Records from a data source

theorem shareBits_lsb {c : Configuration} (hsm : c.sm = .lsbShare) (hts : c.ts = .global) (pc : Word) :
    c.shareBits pc = pc.toNat / 4 % 2 ^ c.hw.toNat := by
  simp only [Configuration.shareBits, hts, hsm, and_mask, alignedAddress_eq]

theorem shareBits_mid {c : Configuration} (hsm : c.sm = .midShare) (hts : c.ts = .global) (pc : Word) :
    c.shareBits pc = pc.toNat / 2 ^ 16 % 2 ^ c.hw.toNat := by
  simp only [Configuration.shareBits, hts, hsm, and_mask, Nat.shiftRight_eq_div_pow]

theorem shareBits_eq (c : Configuration) (pc : Word) :
    c.shareBits pc =
      if c.ts = .perSlot ∨ c.sm = .noShare then 0
      else if c.sm = .lsbShare then pc.toNat / 4 % 2 ^ c.hw.toNat
      else pc.toNat / 2 ^ 16 % 2 ^ c.hw.toNat := by
  cases hts : c.ts with
  | perSlot => simp [shareBits_none (.inr hts)]
  | global =>
    cases hsm : c.sm with
    | noShare => simp [shareBits_none (.inl hsm)]
    | lsbShare => simp [shareBits_lsb hsm hts]
    | midShare => simp [shareBits_mid hsm hts]

/-- Settles O24: the sharing bits of either mode are a field of the pc. -/
theorem sharingBitsOfEachMode : Obligations.SharingBitsOfEachMode := by
  refine fun c pc => ⟨fun h => shareBits_none h pc, fun hsm hts b => ?_, fun hsm hts b => ?_, ?_⟩
  · rw [shareBits_lsb hsm hts]
    exact testBit_field pc.toNat 2 _ b
  · rw [shareBits_mid hsm hts, testBit_field]
  · rintro p rfl hlt
    exact ⟨rfl, historyValue_lt p pc hlt⟩

/-- For a power-of-two capacity, index and tag together are the low IB + TW bits of the aligned address. -/
theorem low_bits_of_index_tag {c : Configuration} {k : Nat} (hk : c.cap.toNat = 2 ^ k) {pc1 pc2 : Word}
    (hidx : c.index pc1 = c.index pc2) (htag : c.tag pc1 = c.tag pc2) :
    pc1.toNat / 4 % 2 ^ (k + c.tw.toNat) = pc2.toNat / 4 % 2 ^ (k + c.tw.toNat) := by
  rw [index_eq, index_eq, hk] at hidx
  rw [tag_eq, tag_eq, indexBits_of_two_pow hk] at htag
  rw [pow_add, Nat.mod_mul, Nat.mod_mul, hidx, htag]

/-- Settles O28: the sharing bits are a field of the aligned address that lies inside the index and tag bits; Mid-share's
starts at its bit 14, which is bit 16 of the pc. -/
theorem sharingBitsAreFixedPerSlot : Obligations.SharingBitsAreFixedPerSlot := by
  intro c k pc1 pc2 hk hidx htag hts
  have hlow := low_bits_of_index_tag hk hidx htag
  refine ⟨fun hsm hfit => ?_, fun hsm hfit => ?_⟩
  · rw [shareBits_lsb hsm hts, shareBits_lsb hsm hts]
    exact Nat.ModEq.of_dvd (pow_dvd_pow 2 hfit) hlow
  · have hmid := field_congr hlow hfit
    rw [Nat.div_div_eq_div_mul, Nat.div_div_eq_div_mul] at hmid
    rwa [shareBits_mid hsm hts, shareBits_mid hsm hts]

/-! ## The lookup (R63, R64, R67, R71) -/

theorem Predictor.hit_iff (p : Predictor) (pc : Word) :
    p.hit pc = true ↔ (p.slot (p.cfg.index pc)).v = true ∧ (p.slot (p.cfg.index pc)).tag = p.cfg.tag pc := by
  rw [Predictor.hit, Bool.and_eq_true, beq_iff_eq]

theorem Predictor.lookup_counter (p : Predictor) (pc : Word) :
    (p.lookup pc).counter =
      if p.hit pc then some (p.cfg.fsmAddr (p.cfg.index pc) (p.historyValue pc)) else none := rfl

theorem Predictor.history_eq (p : Predictor) (i : Nat) :
    p.history i = if p.cfg.hs = .perSlot then (p.slot i).lh else p.ghr := by
  unfold Predictor.history
  cases p.cfg.hs <;> rfl

theorem fsmAddr_eq (c : Configuration) (i hv : Nat) :
    c.fsmAddr i hv = if c.ts = .global then hv else i * 2 ^ c.hw.toNat + hv := by
  cases hts : c.ts with
  | global => exact fsmAddr_global hts i hv
  | perSlot => exact fsmAddr_perSlot hts i hv

/-- Settles O26: each field of the lookup by its own equation, and the hit test of R63 as the condition. -/
theorem lookupFollowsTheSpec : Obligations.LookupFollowsTheSpec := by
  intro p pc ib hib
  obtain rfl := indexBits_of_least hib
  simp only [← index_eq, ← tag_eq, ← shareBits_eq, ← Predictor.history_eq, ← fsmAddr_eq, ← Predictor.hit_iff]
  exact ⟨p.lookup_idx pc, p.lookup_tag pc, fun hhit => (p.lookup_counter pc).trans (if_pos hhit),
    fun hmiss => (p.lookup_counter pc).trans (if_neg hmiss)⟩

/-! ## PREDICT (R68 to R70, R72) -/

/-- The equation of PREDICT when no refusal of R88, R90 or R91 turns it away. -/
theorem exec_predict_of_ready {s : State} {p : Predictor} {pc : Word} (hp : s.lc = .ready p)
    (hpc : misaligned pc = false) (hcount : p.npred.toNat ≠ statMax) :
    exec (.predict pc) s =
      .next ((s.setLc (.ready { p with npred := p.npred + 1 })).respond
        (.predict (p.prediction pc).1 (p.prediction pc).2)) := by
  simp only [exec, execPredict, State.ifReady_ready hp, hpc, Bool.false_eq_true, if_false, if_neg hcount]

theorem FsmState.taken_iff (c : FsmState) : c.taken = true ↔ c = .wt ∨ c = .st := by
  obtain ⟨-, -, -, -, hcounter⟩ := countersSaturate
  obtain ⟨-, -, htaken, -⟩ := hcounter c
  exact htaken

theorem Predictor.prediction_of_miss {p : Predictor} {pc : Word} (h : (p.lookup pc).counter = none) :
    p.prediction pc = (false, fallthrough pc) := by
  simp only [Predictor.prediction, h]

theorem Predictor.prediction_of_hit {p : Predictor} {pc : Word} {j : Nat} (h : (p.lookup pc).counter = some j) :
    p.prediction pc =
      if (p.counter j).taken then (true, (p.slot (p.lookup pc).idx).storedTarget) else (false, fallthrough pc) := by
  simp only [Predictor.prediction, h]

/-- Settles O29: the answer is that of R72, on each of its three branches. -/
theorem predictAnswersDirectionAndTarget : Obligations.PredictAnswersDirectionAndTarget := by
  intro s p pc hp hpc hcount
  have haligned : misaligned pc = false := by simp [misaligned_eq, hpc]
  have hroom : p.npred.toNat ≠ statMax := Nat.ne_of_lt hcount
  refine ⟨_, _, exec_predict_of_ready hp haligned hroom, fun j hj htaken => ?_, fun j hj hnot => ?_, fun hmiss => ?_⟩
  · have ht : (p.counter j).taken = true := (FsmState.taken_iff _).2 htaken
    rw [Predictor.prediction_of_hit hj, if_pos ht]
    exact ⟨rfl, storedTarget_toNat _⟩
  · have ht : ¬ (p.counter j).taken = true := by
      obtain hc | hc := hnot <;> simp [FsmState.taken_iff, hc]
    rw [Predictor.prediction_of_hit hj, if_neg ht]
    exact ⟨rfl, fallthrough_toNat pc⟩
  · rw [Predictor.prediction_of_miss hmiss]
    exact ⟨rfl, fallthrough_toNat pc⟩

> **WHAT THIS TASK INVOLVES**: Copy out only the lines above from the one with "tag bits; Mid-share's" to the one with "R70, R72) -/", inclusive, exactly as they stand.

> **PROBLEM SOLUTION**:
/-- Settles O28: the sharing bits are a field of the aligned address that lies inside the index and tag bits; Mid-share's
starts at its bit 14, which is bit 16 of the pc. -/
theorem sharingBitsAreFixedPerSlot : Obligations.SharingBitsAreFixedPerSlot := by
  intro c k pc1 pc2 hk hidx htag hts
  have hlow := low_bits_of_index_tag hk hidx htag
  refine ⟨fun hsm hfit => ?_, fun hsm hfit => ?_⟩
  · rw [shareBits_lsb hsm hts, shareBits_lsb hsm hts]
    exact Nat.ModEq.of_dvd (pow_dvd_pow 2 hfit) hlow
  · have hmid := field_congr hlow hfit
    rw [Nat.div_div_eq_div_mul, Nat.div_div_eq_div_mul] at hmid
    rwa [shareBits_mid hsm hts, shareBits_mid hsm hts]

/-! ## The lookup (R63, R64, R67, R71) -/

theorem Predictor.hit_iff (p : Predictor) (pc : Word) :
    p.hit pc = true ↔ (p.slot (p.cfg.index pc)).v = true ∧ (p.slot (p.cfg.index pc)).tag = p.cfg.tag pc := by
  rw [Predictor.hit, Bool.and_eq_true, beq_iff_eq]

theorem Predictor.lookup_counter (p : Predictor) (pc : Word) :
    (p.lookup pc).counter =
      if p.hit pc then some (p.cfg.fsmAddr (p.cfg.index pc) (p.historyValue pc)) else none := rfl

theorem Predictor.history_eq (p : Predictor) (i : Nat) :
    p.history i = if p.cfg.hs = .perSlot then (p.slot i).lh else p.ghr := by
  unfold Predictor.history
  cases p.cfg.hs <;> rfl

theorem fsmAddr_eq (c : Configuration) (i hv : Nat) :
    c.fsmAddr i hv = if c.ts = .global then hv else i * 2 ^ c.hw.toNat + hv := by
  cases hts : c.ts with
  | global => exact fsmAddr_global hts i hv
  | perSlot => exact fsmAddr_perSlot hts i hv

/-- Settles O26: each field of the lookup by its own equation, and the hit test of R63 as the condition. -/
theorem lookupFollowsTheSpec : Obligations.LookupFollowsTheSpec := by
  intro p pc ib hib
  obtain rfl := indexBits_of_least hib
  simp only [← index_eq, ← tag_eq, ← shareBits_eq, ← Predictor.history_eq, ← fsmAddr_eq, ← Predictor.hit_iff]
  exact ⟨p.lookup_idx pc, p.lookup_tag pc, fun hhit => (p.lookup_counter pc).trans (if_pos hhit),
    fun hmiss => (p.lookup_counter pc).trans (if_neg hmiss)⟩

/-! ## PREDICT (R68 to R70, R72) -/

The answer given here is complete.